Barbara Flynn Currie, Chairman

Barbara Flynn Currie picture

Barbara Flynn Currie served many terms in the Illinois House of Representatives. In 1997, she became House Majority Leader—the first woman to hold the title—and held the post until she retired from the General Assembly at the beginning of 2019. She sponsored the State’s first Freedom of Information Act and the Illinois Earned Income Tax Credit. She was a champion for clean air and water; she spearheaded reforms in State funding for public education and in the juvenile justice system. She has been honored by many organizations, including the Illinois ACLU, Planned Parenthood, Illinois AFL-CIO, Illinois Environmental Council, Friends of the Parks, the Illinois Council Against Handgun Violence, and the Illinois Campaign for Political Reform. Barbara earned her A.B and M.A. degrees from the University of Chicago.

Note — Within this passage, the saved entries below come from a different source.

-- ==== Sys2Proof/Machine/Tiles.lean ====
section
/-! DEFINITION.
Tile handles, banks and rings (R196 to R206), the geometry of a copy command's two sides (R198, R212 to R222), and the
vector slots that reach them: VLDT, VSTT, VQRD, VPOP, VPUSH (R157, R160, R161). -/

namespace Sys2Proof.Machine

/-! ### Descriptors (R196) -/

namespace Handle
def rows (h : Handle) : Nat := (h.desc.extractLsb' 0 16).toNat
def cols (h : Handle) : Nat := (h.desc.extractLsb' 16 16).toNat
def eb (h : Handle) : Nat := 2 ^ (h.desc.extractLsb' 32 2).toNat
def level (h : Handle) : BitVec 2 := h.desc.extractLsb' 34 2
def ring (h : Handle) : Bool := h.desc.getLsbD 36
def bank0 (h : Handle) : Nat := (h.desc.extractLsb' 37 6).toNat
def slabs (h : Handle) : Nat := (h.desc.extractLsb' 43 16).toNat
/-- S = ROWS × COLS × EB. -/
def slabSize (h : Handle) : Nat := h.rows * h.cols * h.eb
/-- Bytes that the handle occupies. -/
def size (h : Handle) : Nat := if h.ring then h.slabSize * h.slabs else h.slabSize
/-- First byte in its level. -/
def base (h : Handle) : Nat := 65536 * h.bank0
end Handle

/-- A table entry with a descriptor, its counters at zero (R196, R203). -/
def Handle.fresh (h : BitVec 8) (desc : BitVec 64) : Handle :=
  { h := h, desc := desc, hp := 0, hc := 0, tp := 0, tc := 0, heads := [], tails := [], peer := none }

/-- Banks or blocks of a level. -/
def levelBanks (l : BitVec 2) : Nat := if l = 0 then 64 else 32

/-- R196: no reserved or out-of-range value, and the end within the level. -/
def descOk (desc : BitVec 64) : Bool :=
  let h := Handle.fresh 0 desc
  decide (1 ≤ h.rows) && decide (1 ≤ h.cols) && h.level != 3 && desc.extractLsb' 59 5 == 0
    && decide (h.bank0 < levelBanks h.level) && (if h.ring then decide (2 ≤ h.slabs) else h.slabs == 0)
    && decide (h.base + h.size ≤ 65536 * levelBanks h.level)

/-- A unit's handle. -/
def UnitSt.handle? (u : UnitSt) (h : BitVec 8) : Option Handle := u.umem.tbl.find? fun x => x.h == h

def UnitSt.setHandle (u : UnitSt) (x : Handle) : UnitSt :=
  u.modMem fun m => { m with tbl := updateFirst (fun y => y.h == x.h) (fun _ => x) m.tbl }

/-! ### On-chip storage (R196) -/

/-- The memory of a level of a cluster. -/
def levelMem (k : Cluster) (l : BitVec 2) : List Host.Cell :=
  match l with
  | 0 => k.tileSram
  | 1 => k.chipSram
  | _ => k.pinSram

/-- Bytes of a level. -/
def levelRead (s : State) (c : ClusterNo) (l : BitVec 2) (a n : Nat) : List Byte :=
  Memory.readBytes (levelMem (s.cluster c) l) a n

/-- Bytes of a level stored. -/
def levelWrite (s : State) (c : ClusterNo) (l : BitVec 2) (a : Nat) (bs : List Byte) : State :=
  s.modCluster c fun k =>
    match l with
    | 0 => { k with tileSram := Memory.writeBytes k.tileSram a bs }
    | 1 => { k with chipSram := Memory.writeBytes k.chipSram a bs }
    | _ => { k with pinSram := Memory.writeBytes k.pinSram a bs }

/-- Whether a unit owns every bank that a byte range touches (R199). -/
def ownsRange (k : Cluster) (uid : Uid) (l : BitVec 2) (a n : Nat) : Bool :=
  (List.range ((a + n - 1) / 65536 + 1 - a / 65536)).all fun i =>
    k.banks.any fun b => b.space == l && b.bank == a / 65536 + i && b.owner == uid

/-- A 512-bit vector from 64 bytes, element 0 lowest, and back (R157). -/
def vecOfBytes (bs : List Byte) : BitVec 512 := BitVec.ofNat 512 (leNat bs)
def bytesOfVec (v : BitVec 512) : List Byte := leBytes v.toNat 64

/-! ### Rings (R201) -/

namespace Handle
def canHead (h : Handle) (n : Nat) : Bool := decide (n ≤ (h.tp - h.hc).toNat)
def canTail (h : Handle) (n : Nat) : Bool := decide ((h.tc - h.hp).toNat + n ≤ h.slabs)
def claimHead (h : Handle) (id n : Nat) : Handle :=
  { h with hc := h.hc + BitVec.ofNat 32 n, heads := h.heads ++ [⟨id, n, false⟩] }
def claimTail (h : Handle) (id n : Nat) : Handle :=
  { h with tc := h.tc + BitVec.ofNat 32 n, tails := h.tails ++ [⟨id, n, false⟩] }
/-- Byte address in its level of the slab at a counter position. -/
def slabAt (h : Handle) (pos : BitVec 32) : Nat := h.base + h.slabSize * (pos.toNat % h.slabs)
end Handle

/-- The claims at the front that have finished are published, in claim order (R201). -/
def publishFront : BitVec 32 → List Claim → BitVec 32 × List Claim
  | p, [] => (p, [])
  | p, x :: rest => if x.done then publishFront (p + BitVec.ofNat 32 x.n) rest else (p, x :: rest)

/-- A claim finishes: it and those it held back are published when no earlier one is unpublished. -/
def finishClaim (h : Handle) (tail : Bool) (id : Nat) : Handle :=
  let mark (l : List Claim) : List Claim := l.map fun x => if x.id == id then { x with done := true } else x
  if tail then
    let r := publishFront h.tp (mark h.tails)
    { h with tp := r.1, tails := r.2 }
  else
    let r := publishFront h.hp (mark h.heads)
    { h with hp := r.1, heads := r.2 }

For her “forceful, creative, consequential, and civil leadership in the Illinois General Assembly,” Barbara was awarded the 2022 Simon-Edgar Statesmanship Award, which goes to an elected government official “who has demonstrated a pattern of public service characterized by vision, courage, compassion, effectiveness, civility, and bipartisanship.” Upon presenting Barbara with the award, former Illinois Governor Jim Edgar remarked, “I have always been impressed with her passion, decency, and toughness.” He added, “Barbara and I did not always agree on policy issues, but I’ve always respected her dedication to public service and her idealism.” The annual Simon-Edgar Statesmanship Award, which Barbara received in its second year, was jointly established by the Edgar Fellows Program at the University of Illinois Institute of Government and Public Affairs and the Paul Simon Public Policy Institute at Southern Illinois University in Carbondale.